• [How to complete this task]: From the first line to the last, copy the data below word for word.

• [Data shown]:
/-- R46, R47, R60, R79, R151: SET_WINDOW of a configured channel replaces the window with n clamped to P, and its result is that n and the
adapting count of the new window. SET_TUNING gives field i the value values[i] where bit i of the mask is set and keeps it elsewhere, and
lowers h to a new H below it; it completes RANGE with 4 and changes nothing if the merged mu_trk is above the merged mu_acq. The adapting
set of a window is all partitions under ALL, the first n under HEAD, the last n under TAIL, or the others if complemented. -/
def Obligations.WindowAndTuningApplied : Prop :=
  (∀ (ctx : Channel) (p : Nat),
    p ∈ ctx.adaptingSet ↔ p < ctx.parts ∧
      (match ctx.window.mode with
        | .all => ctx.window.complement = false
        | .head => p < ctx.window.n ↔ ctx.window.complement = false
        | .tail => ctx.parts - ctx.window.n ≤ p ↔ ctx.window.complement = false)) ∧
  ∀ (s : State) (f : Flight) (e : Entry), s.AppliesNext f e → (s.chan e.chan).state ≠ .off →
    let ctx := s.chan e.chan
    (∀ w, e.action = .setWindow w →
      let n := min w.n ctx.parts
      let a := match w.mode with
        | .all => if w.complement then 0 else ctx.parts
        | .head => if w.complement then ctx.parts - n else n
        | .tail => if w.complement then ctx.parts - n else n
      ∃ t, step s = .next t ∧
        t = { s with table := t.table, channels := t.channels, mem := t.mem, notice := t.notice,
                       flight := some { f with asks := false } } ∧
        t.chan e.chan = { ctx with window := { w with n := n } } ∧ (∀ c, c ≠ e.chan → t.chan c = s.chan c) ∧
        AppliedAs s t e f.count .ok (BitVec.ofNat 16 a ++ BitVec.ofNat 16 n)) ∧
    (∀ mask values, e.action = .setTuning mask values →
      let o := ctx.tuning
      let field := fun (i : Nat) (old : Int) => if mask.getLsbD i then values.getD i 0 else old
      let new : Tuning :=
        { muAcq := field 0 o.muAcq, muTrk := field 1 o.muTrk, tConv := field 2 o.tConv, dConv := field 3 o.dConv,
          dRecheck := field 4 o.dRecheck, mDt := field 5 o.mDt, hang := field 6 o.hang, floor := field 7 o.floor,
          attack := field 8 o.attack, release := field 9 o.release }
      (new.muTrk ≤ new.muAcq →
        ∃ t, step s = .next t ∧
          t = { s with table := t.table, channels := t.channels, mem := t.mem, notice := t.notice,
                       flight := some { f with asks := false } } ∧
          t.chan e.chan = { ctx with tuning := new, hang := min ctx.hang new.hang.toNat } ∧
          (∀ c, c ≠ e.chan → t.chan c = s.chan c) ∧ AppliedAs s t e f.count .ok 0) ∧
      (new.muAcq < new.muTrk →
        ∃ t, step s = .next t ∧ t = { s with table := t.table, mem := t.mem, notice := t.notice, flight := some { f with asks := false } } ∧
          AppliedAs s t e f.count .range 4))

/-- R32, R36, R75 to R79, R108, R144, R150: a RELEASE_CHANNEL, RESET_CHANNEL, FREEZE, THAW, SET_WINDOW or SET_TUNING of a channel in OFF
completes BAD_STATE with 0 and changes nothing; an entry of any kind whose channel is M or above completes BAD_CHANNEL with the channel and
changes nothing. With no due entry left, stage 1 ends: the contexts are those of the frame from here on, and its filter cost is the sum of
P x R over the channels in ACQUIRE, TRACK and HELD. That a due whose signed difference from the frame count says so waits or is applied,
where R144 has it otherwise after a START that moved D by about 2^31, is the model's choice: notes/assumptions/41.md. The entry taken up is
the first in table order whose due is at or before the frame's count, and there is none where every due is after it. -/
def Obligations.StageOneRefusesAndEnds : Prop :=
  (∀ (s : State) (n : Word),
    (∀ e, s.dueEntry n = some e ↔ 0 ≤ (n - e.due).toInt ∧
      ∃ front back, s.table = front ++ e :: back ∧ ∀ x ∈ front, (n - x.due).toInt < 0) ∧
    (s.dueEntry n = none ↔ ∀ x ∈ s.table, (n - x.due).toInt < 0)) ∧
  (∀ (s : State) (f : Flight) (e : Entry), s.ReachesEntry f e →
    let refused := fun (code : Code) (result : Word) =>
      ∃ t, step s = .next t ∧
        t = { s with table := t.table, mem := t.mem, notice := t.notice, flight := some { f with asks := false } } ∧
        AppliedAs s t e f.count code result
    (e.chan < s.geo.mics → s.geo.mics ≤ 16 → (s.chan e.chan).state = .off →
      e.action = .release ∨ e.action = .reset ∨ e.action = .freeze ∨ e.action = .thaw ∨ (∃ w, e.action = .setWindow w) ∨
        (∃ mask values, e.action = .setTuning mask values) → refused .badState 0) ∧
    (s.geo.mics ≤ e.chan → refused .badChannel (BitVec.ofNat 32 e.chan))) ∧
  (∀ (s : State) (f : Flight), s.AtPhase f .apply → s.dueEntry f.count = none →
    step s = .next { s with flight := some { f with
      phase := .push, asks := false, start := s.channels,
      cost := ((List.range 16).map (fun c =>
        if (s.chan c).state = .acquire ∨ (s.chan c).state = .track ∨ (s.chan c).state = .held
          then (s.chan c).parts * s.geo.refs else 0)).sum } })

• [Output of the exercise]:
/-- R46, R47, R60, R79, R151: SET_WINDOW of a configured channel replaces the window with n clamped to P, and its result is that n and the
adapting count of the new window. SET_TUNING gives field i the value values[i] where bit i of the mask is set and keeps it elsewhere, and
lowers h to a new H below it; it completes RANGE with 4 and changes nothing if the merged mu_trk is above the merged mu_acq. The adapting
set of a window is all partitions under ALL, the first n under HEAD, the last n under TAIL, or the others if complemented. -/
def Obligations.WindowAndTuningApplied : Prop :=
  (∀ (ctx : Channel) (p : Nat),
    p ∈ ctx.adaptingSet ↔ p < ctx.parts ∧
      (match ctx.window.mode with
        | .all => ctx.window.complement = false
        | .head => p < ctx.window.n ↔ ctx.window.complement = false
        | .tail => ctx.parts - ctx.window.n ≤ p ↔ ctx.window.complement = false)) ∧
  ∀ (s : State) (f : Flight) (e : Entry), s.AppliesNext f e → (s.chan e.chan).state ≠ .off →
    let ctx := s.chan e.chan
    (∀ w, e.action = .setWindow w →
      let n := min w.n ctx.parts
      let a := match w.mode with
        | .all => if w.complement then 0 else ctx.parts
        | .head => if w.complement then ctx.parts - n else n
        | .tail => if w.complement then ctx.parts - n else n
      ∃ t, step s = .next t ∧
        t = { s with table := t.table, channels := t.channels, mem := t.mem, notice := t.notice,
                       flight := some { f with asks := false } } ∧
        t.chan e.chan = { ctx with window := { w with n := n } } ∧ (∀ c, c ≠ e.chan → t.chan c = s.chan c) ∧
        AppliedAs s t e f.count .ok (BitVec.ofNat 16 a ++ BitVec.ofNat 16 n)) ∧
    (∀ mask values, e.action = .setTuning mask values →
      let o := ctx.tuning
      let field := fun (i : Nat) (old : Int) => if mask.getLsbD i then values.getD i 0 else old
      let new : Tuning :=
        { muAcq := field 0 o.muAcq, muTrk := field 1 o.muTrk, tConv := field 2 o.tConv, dConv := field 3 o.dConv,
          dRecheck := field 4 o.dRecheck, mDt := field 5 o.mDt, hang := field 6 o.hang, floor := field 7 o.floor,
          attack := field 8 o.attack, release := field 9 o.release }
      (new.muTrk ≤ new.muAcq →
        ∃ t, step s = .next t ∧
          t = { s with table := t.table, channels := t.channels, mem := t.mem, notice := t.notice,
                       flight := some { f with asks := false } } ∧
          t.chan e.chan = { ctx with tuning := new, hang := min ctx.hang new.hang.toNat } ∧
          (∀ c, c ≠ e.chan → t.chan c = s.chan c) ∧ AppliedAs s t e f.count .ok 0) ∧
      (new.muAcq < new.muTrk →
        ∃ t, step s = .next t ∧ t = { s with table := t.table, mem := t.mem, notice := t.notice, flight := some { f with asks := false } } ∧
          AppliedAs s t e f.count .range 4))

/-- R32, R36, R75 to R79, R108, R144, R150: a RELEASE_CHANNEL, RESET_CHANNEL, FREEZE, THAW, SET_WINDOW or SET_TUNING of a channel in OFF
completes BAD_STATE with 0 and changes nothing; an entry of any kind whose channel is M or above completes BAD_CHANNEL with the channel and
changes nothing. With no due entry left, stage 1 ends: the contexts are those of the frame from here on, and its filter cost is the sum of
P x R over the channels in ACQUIRE, TRACK and HELD. That a due whose signed difference from the frame count says so waits or is applied,
where R144 has it otherwise after a START that moved D by about 2^31, is the model's choice: notes/assumptions/41.md. The entry taken up is
the first in table order whose due is at or before the frame's count, and there is none where every due is after it. -/
def Obligations.StageOneRefusesAndEnds : Prop :=
  (∀ (s : State) (n : Word),
    (∀ e, s.dueEntry n = some e ↔ 0 ≤ (n - e.due).toInt ∧
      ∃ front back, s.table = front ++ e :: back ∧ ∀ x ∈ front, (n - x.due).toInt < 0) ∧
    (s.dueEntry n = none ↔ ∀ x ∈ s.table, (n - x.due).toInt < 0)) ∧
  (∀ (s : State) (f : Flight) (e : Entry), s.ReachesEntry f e →
    let refused := fun (code : Code) (result : Word) =>
      ∃ t, step s = .next t ∧
        t = { s with table := t.table, mem := t.mem, notice := t.notice, flight := some { f with asks := false } } ∧
        AppliedAs s t e f.count code result
    (e.chan < s.geo.mics → s.geo.mics ≤ 16 → (s.chan e.chan).state = .off →
      e.action = .release ∨ e.action = .reset ∨ e.action = .freeze ∨ e.action = .thaw ∨ (∃ w, e.action = .setWindow w) ∨
        (∃ mask values, e.action = .setTuning mask values) → refused .badState 0) ∧
    (s.geo.mics ≤ e.chan → refused .badChannel (BitVec.ofNat 32 e.chan))) ∧
  (∀ (s : State) (f : Flight), s.AtPhase f .apply → s.dueEntry f.count = none →
    step s = .next { s with flight := some { f with
      phase := .push, asks := false, start := s.channels,
      cost := ((List.range 16).map (fun c =>
        if (s.chan c).state = .acquire ∨ (s.chan c).state = .track ∨ (s.chan c).state = .held
          then (s.chan c).parts * s.geo.refs else 0)).sum } })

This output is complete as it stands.